The colors used for painting are violent as sunset is of orange, yellow and blood red colored while the ocean is a mixture of white foam, dark grey, and gloomy brown color. It symbolizes violence at first look precisely the violence of nature. Once the title is known it is noticed to be the violence of human against human.
The painting was exhibited at the Royal Academy in London at the same time when the meeting of the Anti-Slavery League was also organized. With this, he also influenced people to create awareness about anti-slavery.
The Slave Ship Poem by Turner
Apart from being a painter, Turner was also a poet and that can be proved by the following poem that he paired with the painting of Slave Ship.
“Aloft all hands, strike the top-masts and belay;
Yon angry setting sun and fierce-edged clouds
Declare the Typhon’s coming.
Before it sweeps your decks, throw overboard
The dead and dying – ne’er heed their chains
Hope, Hope, fallacious Hope!
Where is thy market now?”
Interpretation of Poem
It states that downfall of the society of slave is being symbolized with the coming storm. Turner’s belief in a free market society as a much better society might show a doubt. In general, the poem can be interpreted as a small ship being thrown away by natural elements like water, fire, and wind. The ship in the storm represents emblem for human life.
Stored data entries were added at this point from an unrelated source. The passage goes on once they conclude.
/-- R190, R191: `scb` sets CB and `sab` sets AB, neither changes the other, a register, bSA, a flag or the call stack;
PC + 1, cost 1. -/
def Obligations.BankSwitchesSetOneBank : Prop :=
  ∀ (s : State) (n : Bank),
    (cost (.scb n) = 1 ∧ ∃ t, exec (.scb n) s = .next t ∧ t.regs.cb = n ∧ t.regs.ab = s.regs.ab ∧
      RegsKept s t ∧ FlagsKept s t ∧ t.regs.stk = s.regs.stk ∧ t.regs.pc = s.regs.pc + 1 ∧ OnlyRegs s t) ∧
    (cost (.sab n) = 1 ∧ ∃ t, exec (.sab n) s = .next t ∧ t.regs.ab = n ∧ t.regs.cb = s.regs.cb ∧
      RegsKept s t ∧ FlagsKept s t ∧ t.regs.stk = s.regs.stk ∧ t.regs.pc = s.regs.pc + 1 ∧ OnlyRegs s t)

/-! ### Special registers -/

/-- R201, R206: `in` writes the value before the clear into x; SR3 and SR4 are cleared whole, of SR15 only bit 0, no
other special register changes; flags stay; cost 1. Follows the spec's own decisions D6, D31 (log 5). -/
def Obligations.InReadsThenClearsTransientBits : Prop :=
  ∀ (s : State) (x : Reg) (k : SRIdx),
    cost (.inp x k) = 1 ∧
    ∃ t, exec (.inp x k) s = .next t ∧ t.regs.x x = s.dev.getSr k ∧
      t.regs.bsa = (s.regs.bsa >>> 4) ||| ((s.regs.x x).setWidth 12 <<< 8) ∧
      OtherRegsKept s.regs.cb x s t ∧ SameBanksAndStack s t ∧ FlagsKept s t ∧ t.regs.pc = s.regs.pc + 1 ∧
      (∀ j, t.dev.getSr j =
        if j = k ∧ (k = 3 ∨ k = 4) then 0 else if j = k ∧ k = 15 then s.dev.getSr 15 &&& 0b1110 else s.dev.getSr j) ∧
      HiddenKept s t ∧ t.bus = s.bus ∧ SameMemory s t ∧ t.lcd = s.lcd ∧ t.eng = s.eng

/-- R202, R203, R406: a write of a special register costs 1. R209 to R212, R218: a write of SR0, SR2, SR5, SR6, SR8,
SR11 or SR13 stores the value and does nothing else; a write of SR1 or SR7 stores the value and clears the
acknowledged bits of SR0; a write of SR14 leaves 0 whatever the value, t0 as it was. Follows the spec's own decisions
D19, D28, D32, D47 (log 5). -/
def Obligations.StoringArmsStoreAndAcknowledge : Prop :=
  ∀ (i : Instr) (s : State) (v : Nibble),
    (∀ k : SRIdx, WritesSr i s k v → cost i = 1) ∧
    (∀ k : SRIdx, WritesSr i s k v → k ∈ [0, 2, 5, 6, 8, 11, 13] →
      ∃ t, exec i s = .next t ∧ SrWritten s t ∧ t.dev.getSr k = v ∧ OtherSrKept [k] s t ∧ HiddenKept s t) ∧
    (WritesSr i s 1 v → ∃ t, exec i s = .next t ∧ SrWritten s t ∧ t.dev.getSr 1 = v ∧
      t.dev.getSr 0 = s.dev.getSr 0 &&& ~~~chipCfg.ackSr1 ∧ OtherSrKept [0, 1] s t ∧ HiddenKept s t) ∧
    (WritesSr i s 7 v → ∃ t, exec i s = .next t ∧ SrWritten s t ∧ t.dev.getSr 7 = v ∧
      t.dev.getSr 0 = s.dev.getSr 0 &&& ~~~chipCfg.ackSr7 ∧ OtherSrKept [0, 7] s t ∧ HiddenKept s t) ∧
    (WritesSr i s 14 v → ∃ t, exec i s = .next t ∧ SrWritten s t ∧ t.dev.getSr 14 = 0 ∧
      OtherSrKept [14] s t ∧ HiddenKept s t)

/-- R213, R214: a write of SR3 sets the ISP mode and transmit enable, a write of SR4 sets receive enable and may arm a
transmit; no special register changes. Follows the spec's own decision D29 (log 5). -/
def Obligations.IspControlArmsSetHiddenState : Prop :=
  ∀ (i : Instr) (s : State) (v : Nibble),
    (WritesSr i s 3 v → ∃ t, exec i s = .next t ∧ SrWritten s t ∧
      t.dev = { s.dev with ispMode := v.getLsbD chipCfg.ispModeBit, ispTxen := v.getLsbD chipCfg.ispTxenBit }) ∧
    (WritesSr i s 4 v → ∃ t, exec i s = .next t ∧ SrWritten s t ∧
      t.dev = { s.dev with
        ispRxen := v.getLsbD chipCfg.ispRxenBit
        ispTxpend := if v.getLsbD chipCfg.ispTxreqBit then true else s.dev.ispTxpend })

/-- R216, R217: an SR9 write clears bits 0..2 where the value has ones, an SR12 write all bits where the value has
ones, and each clears its SR0 bit exactly when its register ends at zero, whether or not it changed. -/
def Obligations.ClearingArmsClearAndAcknowledge : Prop :=
  ∀ (i : Instr) (s : State) (v : Nibble),
    (WritesSr i s 9 v → ∃ t, exec i s = .next t ∧ SrWritten s t ∧
      t.dev.getSr 9 = s.dev.getSr 9 &&& ~~~(v &&& 7) ∧
      t.dev.getSr 0 = (if t.dev.getSr 9 = 0 then clearBit (s.dev.getSr 0) chipCfg.sr0SwBit else s.dev.getSr 0) ∧
      OtherSrKept [0, 9] s t ∧ HiddenKept s t) ∧
    (WritesSr i s 12 v → ∃ t, exec i s = .next t ∧ SrWritten s t ∧
      t.dev.getSr 12 = s.dev.getSr 12 &&& ~~~v ∧
      t.dev.getSr 0 = (if t.dev.getSr 12 = 0 then clearBit (s.dev.getSr 0) chipCfg.sr0TimerBit else s.dev.getSr 0) ∧
      OtherSrKept [0, 12] s t ∧ HiddenKept s t)

/-- R215: a write of SR10 gives the stopwatch command `P_SR10_CMD` names. Follows the spec's own decision D37 (log 5).
-/
def Obligations.StopwatchCommandArmFollowsCommand : Prop :=
  ∀ (i : Instr) (s : State) (v : Nibble), WritesSr i s 10 v →
    ∃ t, exec i s = .next t ∧ SrWritten s t ∧
      t.dev = match chipCfg.sr10Cmd v with
        | .enable => { s.dev with sw := if s.dev.sw = .disabled then .enabled else s.dev.sw }
        | .disable => { s.dev.setSr 9 (clearBit (s.dev.getSr 9) chipCfg.t1GateBit) with sw := .disabled }
        | .clear => { s.dev.setSr 10 0 with t1 := 0 }
        | .gate => s.dev.setSr 9 (putBit (s.dev.getSr 9) chipCfg.t1GateBit (v.getLsbD 0))
        | .none => s.dev

/-- R219: a write of SR15 stores the value and issues PlayTone, StartTremolo, StopTremolo for bits 0, 2, 1, in that
order, in this tick. Follows the spec's own decisions D28, D30 (log 5). -/
def Obligations.AudioArmIssuesCommandsInOrder : Prop :=
  ∀ (i : Instr) (s : State) (v : Nibble), WritesSr i s 15 v →
    ∃ t, exec i s = .next t ∧ AdvancedOnly s t ∧ t.bus = s.bus ∧ SameMemory s t ∧ t.lcd = s.lcd ∧
      t.dev.getSr 15 = v ∧ OtherSrKept [15] s t ∧ HiddenKept s t ∧
      t.eng = { s.eng with
        trace := s.eng.trace ++
          ((if v.getLsbD 0 then [AudioCmd.playTone] else []) ++ (if v.getLsbD 2 then [AudioCmd.startTremolo] else []) ++
            (if v.getLsbD 1 then [AudioCmd.stopTremolo] else [])).map fun a => (s.eng.cycles + 1, PortEvent.audio a) }

/-! ### Display writes -/

/-- R85, R204, R302, R305: `dw` at LA below 112 stores its nibble in DDRAM[LA] or its bit 0 in DARAM[LA − 64], or,
below 64 in direct-draw mode, paints and moves the cursor and leaves DDRAM; LA goes up by 1; cost 1. That the painted
nibble is zero-extended to 8 bits is the model's choice (log 14). Follows the spec's own decisions D38, D39, D40, D41,
D42 (log 5). -/
def Obligations.DisplayWriteReachesCellOrPixels : Prop :=
  ∀ (s : State) (y : Reg), s.lcd.la.toNat < 112 →
    cost (.dw y) = 1 ∧
    ∃ t, exec (.dw y) s = .next t ∧ DisplayWritten s t ∧
      t.lcd =
        if chipCfg.ctrlOn s.lcd.dctrl[7] = true ∧ s.lcd.la.toNat < 64 then
          { Lcd.paint (chipCfg.directPaint s.lcd.cursor ((s.regs.x y).setWidth 8) (chipCfg.mirrorMode s.lcd.dctrl[1]))
              s.lcd with cursor := min (s.lcd.cursor + 1) 512, la := s.lcd.la + 1 }
        else if s.lcd.la.toNat < 64 then
          { s.lcd with ddram := s.lcd.ddram.setIfInBounds s.lcd.la.toNat (s.regs.x y), la := s.lcd.la + 1 }
        else
          { s.lcd with
            daram := s.lcd.daram.setIfInBounds (s.lcd.la.toNat - 64) ((s.regs.x y).getLsbD 0)
            la := s.lcd.la + 1 }

/-- R85, R310, R313, R316, R319 to R325: `dw` at LA = 112 + n stores DCTRL[n] and applies the effect of n at once: 6
fills the pixels while test-fill is set, 9..15 act if the action fires, the others do nothing. That the action test
sees the written nibble with zeros above it is the model's choice (log 25). Follows the spec's own decisions D38, D39,
D40, D41, D42 (log 5). -/
def Obligations.ControlRegisterWriteAppliesEffect : Prop :=
  ∀ (s : State) (y : Reg) (n : Nat), s.lcd.la.toNat = 112 + n →
    (n < 15 ∨ n = 15 ∧ (s.regs.x y).getLsbD 0 = false) →
    let v := s.regs.x y
    let fires := chipCfg.actionFires (v.setWidth 8)
    let l := { s.lcd with dctrl := s.lcd.dctrl.setIfInBounds n v, la := s.lcd.la + 1 }
    ∃ t, exec (.dw y) s = .next t ∧ DisplayWritten s t ∧
      (n < 9 ∧ n ≠ 6 → t.lcd = l) ∧
      (n = 6 → t.lcd =
        if chipCfg.ctrlOn v then { l with pix := Vector.replicate 28 (Vector.replicate 50 true) } else l) ∧
      (9 ≤ n → t.lcd = if fires then firedAction n l else l)

/-- R85, R204, R205, R306: `dw` and `dw2` are refused at LA of 128 and above; `dw` at LA 127 with bit 0 of its value
set; `dw2` at LA 126 and 127 as the write it makes at 127 or 128 under its mode is. Follows the spec's own decisions
D38, D39, D41, D46 (log 5). -/
def Obligations.DisplayWriteRefusesUnmappedAndTransient : Prop :=
  ∀ (s : State) (y y2 : Reg),
    let b1 := (s.regs.x y).getLsbD 0
    let b2 := (s.regs.x y2).getLsbD 0
    (128 ≤ s.lcd.la.toNat → exec (.dw y) s = .refused (.displayAddressHigh s.lcd.la) ∧
      exec (.dw2 y y2) s = .refused (.displayAddressHigh s.lcd.la)) ∧
    (s.lcd.la.toNat = 127 → b1 = true → exec (.dw y) s = .refused .transientDirectDraw) ∧
    (s.lcd.la.toNat = 127 →
      match chipCfg.dw2Mode with
      | .twoNibbles =>
        exec (.dw2 y y2) s = .refused (if b1 = true then .transientDirectDraw else .displayAddressHigh 128)
      | .oneByte => if b2 = true then exec (.dw2 y y2) s = .refused .transientDirectDraw
        else ∃ t, exec (.dw2 y y2) s = .next t ∧ DisplayWritten s t) ∧
    (s.lcd.la.toNat = 126 → b2 = true →
      match chipCfg.dw2Mode with
      | .twoNibbles => exec (.dw2 y y2) s = .refused .transientDirectDraw
      | .oneByte => ∃ t, exec (.dw2 y y2) s = .next t ∧ DisplayWritten s t)

/-- R205, R310: `dw2` below LA 126, or at 126 with bit 0 of y2 clear, ends with PC + 1, cost 1. Read as two nibbles
its display is that of `dw y1` then `dw y2`, and LA goes up by 2. Read as one byte it also completes at 126, and at
127 with bit 0 of y2 clear: it is one latched write of y1 ++ y2, and LA goes up by 1. It paints all 8 bits in direct
draw; at DCTRL 9 to 15 it stores y2 and the action fires by the test of all 8 bits; elsewhere it does what `dw y2`
does. Follows the spec's own decisions D40, D41, D42, D46 (log 5). -/
def Obligations.PairedDisplayWriteFollowsItsMode : Prop :=
  ∀ (s : State) (y1 y2 : Reg),
    let even := (s.regs.x y2).getLsbD 0 = false
    cost (.dw2 y1 y2) = 1 ∧
    (s.lcd.la.toNat < 126 ∨ s.lcd.la.toNat = 126 ∧ even → ∃ t, exec (.dw2 y1 y2) s = .next t ∧ DisplayWritten s t) ∧
    match chipCfg.dw2Mode with
    | .twoNibbles =>
      s.lcd.la.toNat < 126 ∨ s.lcd.la.toNat = 126 ∧ even →
        ∃ t t1 t2, exec (.dw2 y1 y2) s = .next t ∧ t.lcd.la = s.lcd.la + 2 ∧
          exec (.dw y1) s = .next t1 ∧ exec (.dw y2) t1 = .next t2 ∧ t.lcd = t2.lcd
    | .oneByte =>
      s.lcd.la.toNat < 127 ∨ s.lcd.la.toNat = 127 ∧ even →
        ∃ t, exec (.dw2 y1 y2) s = .next t ∧ DisplayWritten s t ∧ t.lcd.la = s.lcd.la + 1 ∧
          if chipCfg.ctrlOn s.lcd.dctrl[7] = true ∧ s.lcd.la.toNat < 64 then
            t.lcd =
              { Lcd.paint (chipCfg.directPaint s.lcd.cursor (s.regs.x y1 ++ s.regs.x y2)
                  (chipCfg.mirrorMode s.lcd.dctrl[1])) s.lcd with
                cursor := min (s.lcd.cursor + 1) 512, la := s.lcd.la + 1 }
          else if s.lcd.la.toNat < 121 then ∃ t2, exec (.dw y2) s = .next t2 ∧ t.lcd = t2.lcd
          else
            let n := s.lcd.la.toNat - 112
            let l := { s.lcd with dctrl := s.lcd.dctrl.setIfInBounds n (s.regs.x y2), la := s.lcd.la + 1 }
            t.lcd = if chipCfg.actionFires (s.regs.x y1 ++ s.regs.x y2) then firedAction n l else l

/-! ### Control -/

/-- R30, R240: `call` pushes its own address, drops the oldest entry when that makes four, and goes to its target; no
register, flag or bank changes; cost 1. Follows the spec's own decision D15 (log 5). -/
def Obligations.CallPushesItsOwnAddress : Prop :=
  ∀ (s : State) (v : Fin 3) (f : Field), s.regs.stk.length ≤ 3 →
    cost (.call v f) = 1 ∧
    ∃ t, exec (.call v f) s = .next t ∧ t.regs.pc = chipCfg.callTarget v f ∧
      (s.regs.stk.length < 3 → t.regs.stk = s.regs.stk ++ [s.regs.pc]) ∧
      (s.regs.stk.length = 3 → t.regs.stk = s.regs.stk.drop 1 ++ [s.regs.pc]) ∧
      RegsKept s t ∧ FlagsKept s t ∧ t.regs.cb = s.regs.cb ∧ t.regs.ab = s.regs.ab ∧ OnlyRegs s t

/-- R31, R241: `ret` takes the newest entry off the stack and goes to the address after it; on an empty stack it only
goes to PC + 1; no register, flag or bank changes; cost 1. -/
def Obligations.RetGoesAfterTheNewestEntry : Prop :=
  ∀ s : State, cost .ret = 1 ∧
    ∃ t, exec .ret s = .next t ∧ RegsKept s t ∧ FlagsKept s t ∧ t.regs.cb = s.regs.cb ∧ t.regs.ab = s.regs.ab ∧
      OnlyRegs s t ∧
      (s.regs.stk = [] → t.regs.pc = s.regs.pc + 1 ∧ t.regs.stk = []) ∧
      (∀ rest a, s.regs.stk = rest ++ [a] → t.regs.pc = a + 1 ∧ t.regs.stk = rest)

/-- R243 to R248, R251: `br`, `jmp` and `ijmp` go to their target; `jz`, `jnz`, `jc`, `jnc` go to theirs exactly when
their flag says so, else to PC + 1; nothing else changes; cost 1, taken or not. Follows the spec's own decisions D10,
D15, D16 (log 5). -/
def Obligations.JumpsGoToTargetOrFallThrough : Prop :=
  ∀ (s : State) (v : Fin 4) (x : Reg) (f : Field) (i : Instr) (taken : Bool) (target : Addr12),
    (i, taken, target) ∈ [(Instr.br f, true, chipCfg.brTarget s.regs.pc f), (.jmp v f, true, chipCfg.jmpTarget v f),
      (.ijmp x f, true, chipCfg.ijmpTarget s.regs.pc f (s.regs.x x)),
      (.jz f, s.regs.zf, chipCfg.jccTarget s.regs.pc f), (.jnz f, !s.regs.zf, chipCfg.jccTarget s.regs.pc f),
      (.jc f, s.regs.cf, chipCfg.jccTarget s.regs.pc f), (.jnc f, !s.regs.cf, chipCfg.jccTarget s.regs.pc f)] →
    cost i = 1 ∧
    ∃ t, exec i s = .next t ∧ OnlyPc s t ∧ t.regs.pc = if taken = true then target else s.regs.pc + 1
A representation of the fight of natural elements and humankind shows the fight between civilization and nature. The humanoid image of God is replaced by the brooding storm, devouring waves, sinking sun and transcendental powers.
The Zong Massacre
Looking back in the history where trans-Atlantic slave trade prevailed, one can get documents related to the fraud of insurance. Though slaves were insured it was very limited. As for example if a person dies because of malnourishment or any illness on board, there was no money taken for them. Anyhow if they get caught in the storm while on board they provided with some amount of compensation.
The Zong Massacre was a famous case in 1781. It is a remarkable event over which mass killing of more than 130 slaves of Africa was done by the crew of British Slave Ship “Zong” because of sickness. The British commander Captain Collingwood wanted to claim their insurance and he would only get them if they were thrown as he would report that they were caught in the storm. He could not claim it if they died of illness. So he threw them all overboard within three days.
However, the case led to the trial not because of the murders but due to the refusal of the insurers as they found out the truth. The case was not for humanity but for the money and power of European culture.
There were not many proofs or pictures related to this issue. Without Turners painting any generation would have not known about the severity of this issue. Hence with the bright usage of colors, he revealed the meaning of colors and their impact. It brought awareness about the issue of human dignity.